-- ==== Sys2Proof/Certificates/Slice0/Obligations.lean ====
section
/-! DEFINITION. The statements for the provers, by the chapters whose rules they say. A statement that rests on a choice of
the model names its entry in the log. -/

open Sys2Proof Sys2Proof.Machine

/-! ### Magma engines: arithmetic (chapter 10) -/

/-- R216: ADD, SUB and ADDI on a ready engine retire in one cycle and wrap. C is the carry out of bit 39, or the borrow
of SUB; V says that the exact result leaves 40 bits. Only Wd and the flags Z, N, C and V change. -/
def Obligations.IntegerInstructionsWrap : Prop :=
  ∀ (s : State) (i : Issue),
    (Ready s.dev i [i.an, i.bn] → i.x = 0 →
      Retires s (.add i) i [i.an, i.bn] [i.dn] [fZ, fN, fC, fV] [] [] 1 (fun a b =>
        b.holdsZN i.dn (a.W i.an + a.W i.bn) ∧
        b.holdsCV (decide (2 ^ 40 ≤ (a.W i.an).toNat + (a.W i.bn).toNat))
          (decide ((a.W i.an).toInt + (a.W i.bn).toInt < -(2 ^ 39) ∨ 2 ^ 39 ≤ (a.W i.an).toInt + (a.W i.bn).toInt))) ∧
      Retires s (.sub i) i [i.an, i.bn] [i.dn] [fZ, fN, fC, fV] [] [] 1 (fun a b =>
        b.holdsZN i.dn (a.W i.an - a.W i.bn) ∧
        b.holdsCV (decide ((a.W i.an).toNat < (a.W i.bn).toNat))
          (decide ((a.W i.an).toInt - (a.W i.bn).toInt < -(2 ^ 39) ∨ 2 ^ 39 ≤ (a.W i.an).toInt - (a.W i.bn).toInt)))) ∧
    (Ready s.dev i [i.an] → i.b = 0 →
      Retires s (.addi i) i [i.an] [i.dn] [fZ, fN, fC, fV] [] [] 1 (fun a b =>
        b.holdsZN i.dn (a.W i.an + i.x.signExtend 40) ∧
        b.holdsCV (decide (2 ^ 40 ≤ (a.W i.an).toNat + (i.x.signExtend 40).toNat))
          (decide ((a.W i.an).toInt + i.x.toInt < -(2 ^ 39) ∨ 2 ^ 39 ≤ (a.W i.an).toInt + i.x.toInt))))

/-- R217: MIN, MAX, CLAMP and CMP compare signed 40-bit values. R217: ADDS, SUBS, NEGS and SATP compute exactly and clamp
to the P32 range, with V and SAT on a clamp. -/
def Obligations.CompareAndSaturate : Prop :=
  (∀ (s : State) (i : Issue), Ready s.dev i [i.an, i.bn] → i.x = 0 →
     Retires s (.min_ i) i [i.an, i.bn] [i.dn] [fZ, fN, fC, fV] [] [] 1 (fun a b =>
       b.holdsZN i.dn (b.W i.dn) ∧ (b.W i.dn).toInt = min (a.WI i.an) (a.WI i.bn) ∧ b.holdsCV false false) ∧
     Retires s (.max_ i) i [i.an, i.bn] [i.dn] [fZ, fN, fC, fV] [] [] 1 (fun a b =>
       b.holdsZN i.dn (b.W i.dn) ∧ (b.W i.dn).toInt = max (a.WI i.an) (a.WI i.bn) ∧ b.holdsCV false false) ∧
     Retires s (.clamp i) i [i.an, i.bn] [i.dn] [fZ, fN, fC, fV, fSat] [] [] 1 (fun a b =>
       let l := max (a.WI i.bn) 0
       b.holdsZN i.dn (b.W i.dn) ∧ (b.W i.dn).toInt = max (-l) (min l (a.WI i.an)) ∧ b.flag fC = false ∧
         b.clampedVs a (decide (a.WI i.an < -l ∨ l < a.WI i.an))) ∧
     (i.d = 0 →
       Retires s (.cmp i) i [i.an, i.bn] [] [fZ, fN, fC, fV] [] [] 1 (fun a b =>
         b.flag fZ = decide (a.W i.an = a.W i.bn) ∧ b.flag fN = decide (a.WI i.an < a.WI i.bn) ∧
         b.holdsCV (decide ((a.W i.an).toNat < (a.W i.bn).toNat)) false))) ∧
  (∀ (s : State) (i : Issue),
     (Ready s.dev i [i.an, i.bn] → i.x = 0 →
       Retires s (.adds i) i [i.an, i.bn] [i.dn] [fZ, fN, fC, fV, fSat] [] [] 1 (fun a b =>
         b.holdsZN i.dn (satWord (a.WI i.an + a.WI i.bn)) ∧
         b.flag fC = decide (2 ^ 40 ≤ (a.W i.an).toNat + (a.W i.bn).toNat) ∧
         b.clampedVs a (outP32 (a.WI i.an + a.WI i.bn))) ∧
       Retires s (.subs i) i [i.an, i.bn] [i.dn] [fZ, fN, fC, fV, fSat] [] [] 1 (fun a b =>
         b.holdsZN i.dn (satWord (a.WI i.an - a.WI i.bn)) ∧
         b.flag fC = decide ((a.W i.an).toNat < (a.W i.bn).toNat) ∧
         b.clampedVs a (outP32 (a.WI i.an - a.WI i.bn)))) ∧
     (Ready s.dev i [i.an] → i.x = 0 → i.b = 0 →
       Retires s (.negs i) i [i.an] [i.dn] [fZ, fN, fC, fV, fSat] [] [] 1 (fun a b =>
         b.holdsZN i.dn (satWord (-a.WI i.an)) ∧ b.flag fC = false ∧
         b.clampedVs a (outP32 (-a.WI i.an))) ∧
       Retires s (.satp i) i [i.an] [i.dn] [fZ, fN, fC, fV, fSat] [] [] 1 (fun a b =>
         b.holdsZN i.dn (satWord (a.WI i.an)) ∧ b.flag fC = false ∧
         b.clampedVs a (outP32 (a.WI i.an)))))

/-- R218: products are exact. MULS rounds at bit 31 and clamps; MUL, MAC and ZLD write an 88-bit accumulator; ZRD reads
one, scaled, rounded and clamped. R221: one step of restoring division on the pair Wd, Wd+1 with the divisor Wb, all read
as unsigned. -/
def Obligations.MultiplyAccumulateDivide : Prop :=
  (∀ (s : State) (i : Issue),
     (Ready s.dev i [i.an, i.bn] → i.x = 0 →
       Retires s (.muls i) i [i.an, i.bn] [i.dn] [fZ, fN, fC, fV, fSat] [] [] 1 (fun a b =>
         let x := (a.WI i.an * a.WI i.bn + 2 ^ 30) / 2 ^ 31
         b.holdsZN i.dn (satWord x) ∧ b.flag fC = false ∧ b.clampedVs a (outP32 x))) ∧
     (∀ neg : Bool, Ready s.dev i [i.an, i.bn] → i.d.val < 2 → i.x = (if neg then 1 else 0) →
       Retires s (.mul i) i [i.an, i.bn] [] [fV] [i.dn] [] 1 (fun a b =>
         let p := a.WI i.an * a.WI i.bn
         (b.Z i.dn).toInt = (if neg then -p else p) ∧ b.flag fV = false) ∧
       Retires s (.mac i) i [i.an, i.bn] [] [fV] [i.dn] [] 1 (fun a b =>
         let p := a.WI i.an * a.WI i.bn
         let x := (a.Z i.dn).toInt + (if neg then -p else p)
         b.Z i.dn = BitVec.ofInt 88 x ∧ b.flag fV = decide (x < -(2 ^ 87) ∨ 2 ^ 87 ≤ x))) ∧
     (∀ sh : Nat, sh < 16 → Ready s.dev i [] → i.a.val < 2 → i.b = 0 → i.x = BitVec.ofNat 22 sh →
       Retires s (.zrd i) i [] [i.dn] [fZ, fN, fC, fV, fSat] [] [] 1 (fun a b =>
         let x := ((a.Z i.an).toInt * 2 ^ sh + 2 ^ 30) / 2 ^ 31
         b.holdsZN i.dn (satWord x) ∧ b.flag fC = false ∧ b.clampedVs a (outP32 x))) ∧
     (Ready s.dev i [i.an] → i.d.val < 2 → i.b = 0 → i.x = 0 →
       Retires s (.zld i) i [i.an] [] [] [i.dn] [] 1 (fun a b => (b.Z i.dn).toInt = a.WI i.an * 2 ^ 31))) ∧
  (∀ (s : State) (i : Issue), Ready s.dev i [i.dn, i.dn + 1, i.bn] → i.d.val % 2 = 0 → i.a = 0 → i.x = 0 →
     Retires s (.divstep i) i [i.dn, i.dn + 1, i.bn] [i.dn, i.dn + 1] [fC, fV] [] [] 1 (fun a b =>
       let r := (a.W i.dn).toNat
       let q := (a.W (i.dn + 1)).toNat
       let n := (a.W i.bn).toNat
       let r2 := 2 * r % 2 ^ 40
       let q2 := 2 * q % 2 ^ 40
       b.flag fV = decide (n ≤ r) ∧ b.flag fC = decide (n ≤ r2) ∧
       (b.W i.dn).toNat = (if n ≤ r2 then r2 - n else r2) ∧
       (b.W (i.dn + 1)).toNat = (if n ≤ r2 then q2 + 1 else q2)))

/-- R219: AND, OR and XOR combine Wa bit by bit with Wb, or with X[20:0] when X[21] is 1 and B is 0. R220: SHL, SHR and
SAR shift Wa by a count of 0 to 63, from Wb[5:0] or from X[5:0]. C is the last bit shifted out, the sign once SAR has
shifted every bit out, and 0 for a count of 0. -/
def Obligations.LogicAndShifts : Prop :=
  (∀ (s : State) (i : Issue),
     (Ready s.dev i [i.an, i.bn] → i.x = 0 →
       Retires s (.and_ i) i [i.an, i.bn] [i.dn] [fZ, fN, fC, fV] [] [] 1 (fun a b =>
         b.holdsZN i.dn (a.W i.an &&& a.W i.bn) ∧ b.holdsCV false false) ∧
       Retires s (.or_ i) i [i.an, i.bn] [i.dn] [fZ, fN, fC, fV] [] [] 1 (fun a b =>
         b.holdsZN i.dn (a.W i.an ||| a.W i.bn) ∧ b.holdsCV false false) ∧
       Retires s (.xor_ i) i [i.an, i.bn] [i.dn] [fZ, fN, fC, fV] [] [] 1 (fun a b =>
         b.holdsZN i.dn (a.W i.an ^^^ a.W i.bn) ∧ b.holdsCV false false)) ∧
     (Ready s.dev i [i.an] → i.x.getLsbD 21 = true → i.b = 0 →
       Retires s (.and_ i) i [i.an] [i.dn] [fZ, fN, fC, fV] [] [] 1 (fun a b =>
         b.holdsZN i.dn (a.W i.an &&& (i.x.extractLsb' 0 21).zeroExtend 40) ∧ b.holdsCV false false) ∧
       Retires s (.or_ i) i [i.an] [i.dn] [fZ, fN, fC, fV] [] [] 1 (fun a b =>
         b.holdsZN i.dn (a.W i.an ||| (i.x.extractLsb' 0 21).zeroExtend 40) ∧ b.holdsCV false false) ∧
       Retires s (.xor_ i) i [i.an] [i.dn] [fZ, fN, fC, fV] [] [] 1 (fun a b =>
         b.holdsZN i.dn (a.W i.an ^^^ (i.x.extractLsb' 0 21).zeroExtend 40) ∧ b.holdsCV false false)) ∧
     (Ready s.dev i [i.an] → i.x.getLsbD 21 = true → i.b ≠ 0 →
       EndsOpcode s (.and_ i) i [i.an] ∧ EndsOpcode s (.or_ i) i [i.an] ∧ EndsOpcode s (.xor_ i) i [i.an])) ∧
  (∀ (s : State) (i : Issue),
     (∀ (k : Nat) (srcs : List Nat), k < 64 → Ready s.dev i srcs →
       (srcs = [i.an, i.bn] ∧ i.x = 0 ∧ ((s.dev.run i.eng).W i.bn).toNat % 64 = k ∨
         srcs = [i.an] ∧ i.b = 0 ∧ i.x.getLsbD 21 = true ∧ i.x.extractLsb' 6 15 = 0 ∧ (i.x.extractLsb' 0 6).toNat = k) →
       Retires s (.shl i) i srcs [i.dn] [fZ, fN, fC, fV] [] [] 1 (fun a b =>
         b.holdsZN i.dn (BitVec.ofNat 40 ((a.W i.an).toNat * 2 ^ k)) ∧
         b.holdsCV (decide (1 ≤ k ∧ k ≤ 40) && (a.W i.an).getLsbD (40 - k)) false) ∧
       Retires s (.shr i) i srcs [i.dn] [fZ, fN, fC, fV] [] [] 1 (fun a b =>
         b.holdsZN i.dn (BitVec.ofNat 40 ((a.W i.an).toNat / 2 ^ k)) ∧
         b.holdsCV (decide (1 ≤ k ∧ k ≤ 40) && (a.W i.an).getLsbD (k - 1)) false) ∧
       Retires s (.sar i) i srcs [i.dn] [fZ, fN, fC, fV] [] [] 1 (fun a b =>
         b.holdsZN i.dn (BitVec.ofInt 40 ((a.WI i.an) / 2 ^ k)) ∧
         b.holdsCV (decide (1 ≤ k) && (a.W i.an).getLsbD (min (k - 1) 39)) false)) ∧
     (Ready s.dev i [i.an] → i.x.getLsbD 21 = true → i.b ≠ 0 ∨ i.x.extractLsb' 6 15 ≠ 0 →
       EndsOpcode s (.shl i) i [i.an] ∧ EndsOpcode s (.shr i) i [i.an] ∧ EndsOpcode s (.sar i) i [i.an]))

------------------------------------

## [What to produce]
Each line in the entries above, starting at the line with "b.holdsZN i.dn (a.W i.an ||| a.W" and ending at the line with "Retires s (.and_ i) i [i.an]", is to be printed exactly, and only those lines.

## [Result]
         b.holdsZN i.dn (a.W i.an ||| a.W i.bn) ∧ b.holdsCV false false) ∧
       Retires s (.xor_ i) i [i.an, i.bn] [i.dn] [fZ, fN, fC, fV] [] [] 1 (fun a b =>
         b.holdsZN i.dn (a.W i.an ^^^ a.W i.bn) ∧ b.holdsCV false false)) ∧
     (Ready s.dev i [i.an] → i.x.getLsbD 21 = true → i.b = 0 →
       Retires s (.and_ i) i [i.an] [i.dn] [fZ, fN, fC, fV] [] [] 1 (fun a b =>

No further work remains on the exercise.